Florian David Fitz: Biografie

Florian David Fitz wurde am 20. November 1974 in München geboren. Nach seinem Abitur 1994 ging Florian David Fitz zunächst in die USA, wo er am renommierten "Boston Conservatory" eine vierjährige Schauspielausbildung mit "magna cum laude" absolvierte. Anschließend blieb er noch ein weiteres Jahr in New York.

Nach seiner Rückkehr tourte der Cousin der Kabarettistin Lisa Fitz 1999 als "Brad" mit dem Kultmusical "The Rocky Horror Show" quer durch ganz Europa. Ins selbe Jahr fallen sowohl sein Engagement am Volkstheater München als auch seine Fernsehpremiere mit "Das Psychogirl". Im Jahr 2000 entstand ebenfalls sein Kinodebüt "Dogshit" unter der Regie von Percy Adlon.

2001 wurde Florian David Fitz auf dem Münchner Filmfest für seine schauspielerische Leistung in "Verdammt verliebt" mit dem "Rising Movie Talent Award" ausgezeichnet.

Seither stand er für Kino und Fernsehen unzählige Male vor der Kamera. 2007 erhielt er für "Meine verrückte türkische Hochzeit" den Adolf-Grimme-Preis. Dieser Film gewann zudem den Deutschen Fernsehpreis, den Fernsehfilmpreis der Deutschen Akademie der Darstellenden Künste und den 3sat Zuschauerpreis.

Rollenprofil Dr. Marc Meier

Seine Name ist Meier. Marc Meier. Frauen hat er lieber gut durchgeschüttelt, als zu gerührt – und in Sachen Liebe und Beziehung müsste er eigentlich "Dr. No" heißen. Und da liegt auch schon das Problem. Kann Gretchen diesen Macho zähmen, dem sie aus unerklärlichen Gründen verfallen ist? Oder heißt es im Fall "Meier" wie bereits zu Schulhofzeiten: Achtung - Angraben verboten! Hüften haften für gebrochene Herzen.

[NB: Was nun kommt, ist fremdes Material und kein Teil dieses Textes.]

-- ==== Sys2Proof/Tests/Slice0.lean ====
section
/-! SUPPORT. Small tests, their expected values taken from the spec's tables and vectors (each names its source), and for
every obligation that has hypotheses a concrete state that meets them. -/

namespace Sys2Proof.Tests

open Sys2Proof.Machine

/-- The state a step answers, if it answers one. -/
def nextOf (o : Result) : Option State :=
  match o with
  | .next t => some t
  | .fault _ => none
  | .refused _ => none

/-- The instruction a list of bytes decodes to, if any. -/
def decoded (bytes : List Byte) : Option (Instr × List Byte) :=
  match decode bytes with
  | .ok r => some r
  | .error _ => none

/-- The reason a list of bytes is rejected for, if it is. -/
def rejected (bytes : List Byte) : Option Reject :=
  match decode bytes with
  | .ok _ => none
  | .error e => some e

/-- The reset state but with both counters at `c`: a block that has received `c` bytes since reset. -/
def emptyAt (c : Byte) : State :=
  { State.reset with w := c, r := c }

/-- The bytes pushed into that state, with the Consumer not running. -/
def holding (c : Byte) (bytes : List Byte) : State :=
  bytes.foldl (fun t b => push b t) (emptyAt c)

/-- Awake in Dispatching with a command byte, the bytes behind it in slots 14, 15, 0, ..., and the stored value of V17. -/
def dispatching (cmd : Byte) (bytes : List Byte) : State :=
  { holding 0xFE bytes with ps := .dispatching, cmd := cmd, sv := ⟨0x11, 0x22, 0x33, 0x44⟩ }

/-- P3 after fourteen bytes, `R` = FA: 55 66 77 88 DE AD in slots 10 to 15 and BE AF 02 A1 B2 C3 D4 DE in slots 0 to 7. -/
def nearlyFull : State :=
  { emptyAt 0xFA with
    w := 0x08
    buf := [(0, 0xBE), (1, 0xAF), (2, 0x02), (3, 0xA1), (4, 0xB2), (5, 0xC3), (6, 0xD4), (7, 0xDE),
      (10, 0x55), (11, 0x66), (12, 0x77), (13, 0x88), (14, 0xDE), (15, 0xAD)] }

/-- P3 after fifteen bytes: AD in slot 8, and no room for another. -/
def full : State :=
  push 0xAD nearlyFull

/-- A state with the turns given still to come. -/
def withTurns (l : List Turn) (s : State) : State :=
  s.setSched l

/-! ### Well-formed instructions: one ill-formed term for each check (R96) -/

theorem test_wellFormed_refuses_undef04to07 : (Instr.undef04to07 0x08).wellFormed = false := by decide
theorem test_wellFormed_refuses_undef08to0F : (Instr.undef08to0F 0x10).wellFormed = false := by decide
theorem test_wellFormed_refuses_undef10to1F : (Instr.undef10to1F 0x0F).wellFormed = false := by decide
theorem test_wellFormed_refuses_undef20to3F : (Instr.undef20to3F 0x40).wellFormed = false := by decide
theorem test_wellFormed_refuses_undef40to7F : (Instr.undef40to7F 0x80).wellFormed = false := by decide
theorem test_wellFormed_refuses_undef80toFF : (Instr.undef80toFF 0x01).wellFormed = false := by decide

/-! ### Decoding: a frame of each row written out bit by bit from R82, R85 and R96 -/

theorem test_decode_read :
    decoded [0b11011110, 0b10101101, 0b10111110, 0b10101111, 0b00000001] = some (.read, []) := by decide
/-- P1 gives these bits. -/
theorem test_decode_write :
    decoded [0b11011110, 0b10101101, 0b10111110, 0b10101111, 0b00000010, 0b00010001, 0b00100010, 0b00110011, 0b01000100]
      = some (.write 0x11 0x22 0x33 0x44, []) := by decide
theorem test_decode_undef00 :
    decoded [0b11011110, 0b10101101, 0b10111110, 0b10101111, 0b00000000] = some (.undef00, []) := by decide
theorem test_decode_undef03 :
    decoded [0b11011110, 0b10101101, 0b10111110, 0b10101111, 0b00000011] = some (.undef03, []) := by decide
/-- P4 gives these bits. -/
theorem test_decode_undef04to07 :
    decoded [0b11011110, 0b10101101, 0b10111110, 0b10101111, 0b00000111] = some (.undef04to07 0x07, []) := by decide
theorem test_decode_undef08to0F :
    decoded [0b11011110, 0b10101101, 0b10111110, 0b10101111, 0b00001010] = some (.undef08to0F 0x0A, []) := by decide
theorem test_decode_undef10to1F :
    decoded [0b11011110, 0b10101101, 0b10111110, 0b10101111, 0b00010000] = some (.undef10to1F 0x10, []) := by decide
theorem test_decode_undef20to3F :
    decoded [0b11011110, 0b10101101, 0b10111110, 0b10101111, 0b00111111] = some (.undef20to3F 0x3F, []) := by decide
theorem test_decode_undef40to7F :
    decoded [0b11011110, 0b10101101, 0b10111110, 0b10101111, 0b01000010] = some (.undef40to7F 0x42, []) := by decide
/-- R83: 0x81 is not a Read. -/
theorem test_decode_undef80toFF :
    decoded [0b11011110, 0b10101101, 0b10111110, 0b10101111, 0b10000001] = some (.undef80toFF 0x81, []) := by decide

Ja, das eine oder andere Frust-Röllchen hat Gretchen bestimmt Marki Marc zu verdanken, wie sie ihn manchmal zärtlich nennt. Meistens beschränkt sie sich aber auf treffendere Spitznamen, wie Arsch, Mistkerl, Drecksack oder arroganter Penner. Waren es in Teenie-Zeiten Wurstbrote, die er ihr ins Gesicht geklatscht hat, bekommt sie von ihrem ehrgeizigen Oberarzt inzwischen eher verbal was hinter die Ohren. Er provoziert sie, wo er nur kann. Aber nicht mal das kann Dr. Meier aufhalten, die Frauenwelt kontinuierlich wahnsinnig zu machen: Je schlechter er sie behandelt, umso flacher liegen sie ihm zu Füßen. Marc Meier hat sie einfach, die Fernbedienung für Frauen – und drückt immer schön die richtigen Knöpfe, um sie alle warm zu halten. Für eine wirkliche Beziehung ist er nicht gemacht. Oder doch?

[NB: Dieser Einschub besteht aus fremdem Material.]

-- ==== Sys2Proof/Word.lean ====
section
/-! DEFINITION. The word types of the block, each of one fixed width. Bit 0 is the least
significant bit of every word (00_scope.md R12) and every quantity is unsigned (R12, R13). -/

namespace Sys2Proof

/-- A 16-bit schedule word (30_encoding.md R70). -/
abbrev ScheduleWord := BitVec 16

/-- A 16-bit unsigned command operand, deliberately as wide as the schedule word (R77). -/
abbrev Operand := BitVec 16

/-- An 8-bit callback identifier (00_scope.md R10). -/
abbrev CallbackId := BitVec 8

/-- An 8-bit task handle: the ordinal of a registration (00_scope.md R11). -/
abbrev TaskHandle := BitVec 8

/-- A 64-bit command word, as the command port carries it (30_encoding.md R75). -/
abbrev CommandWord := BitVec 64

/-- A value in deadline units, two per time-slot unit (10_state.md R24, 00_scope.md R8). -/
abbrev Deadline := BitVec 8

end Sys2Proof
end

Fast scheint es, als ob Gretchen die einzige Frau wäre, die ihn hier und da doch zum Beben gebracht hat, dass sein Herz aus Stein ein paar Risse aufzuweisen hat. Wenn er sie anscheißt, hat man immer das Gefühl, dass sich hinter den Beleidigungen ein zärtlicher Blick versteckt, als ob sich hinter seiner Boshaftigkeit ein Kompliment verbirgt. Zumindest erpressbar ist er. Nach einem Autounfall hat Schwester Gabi den Chirurgen in der Hand und will ihn heiraten. Jetzt stellt sich nur die Frage, wie er da wieder rauskommt. Bis jetzt hat ihm noch nie jemand bei irgendwas helfen müssen, aber in dieser Angelegenheit könnte sich Gretchens Hartnäckigkeit vielleicht doch noch als praktisch erweisen. Nicht auszudenken, was mit seinem Ego passiert, wenn er in der Schuld eines niederen Geschöpfes wie einer Frau stehen würde...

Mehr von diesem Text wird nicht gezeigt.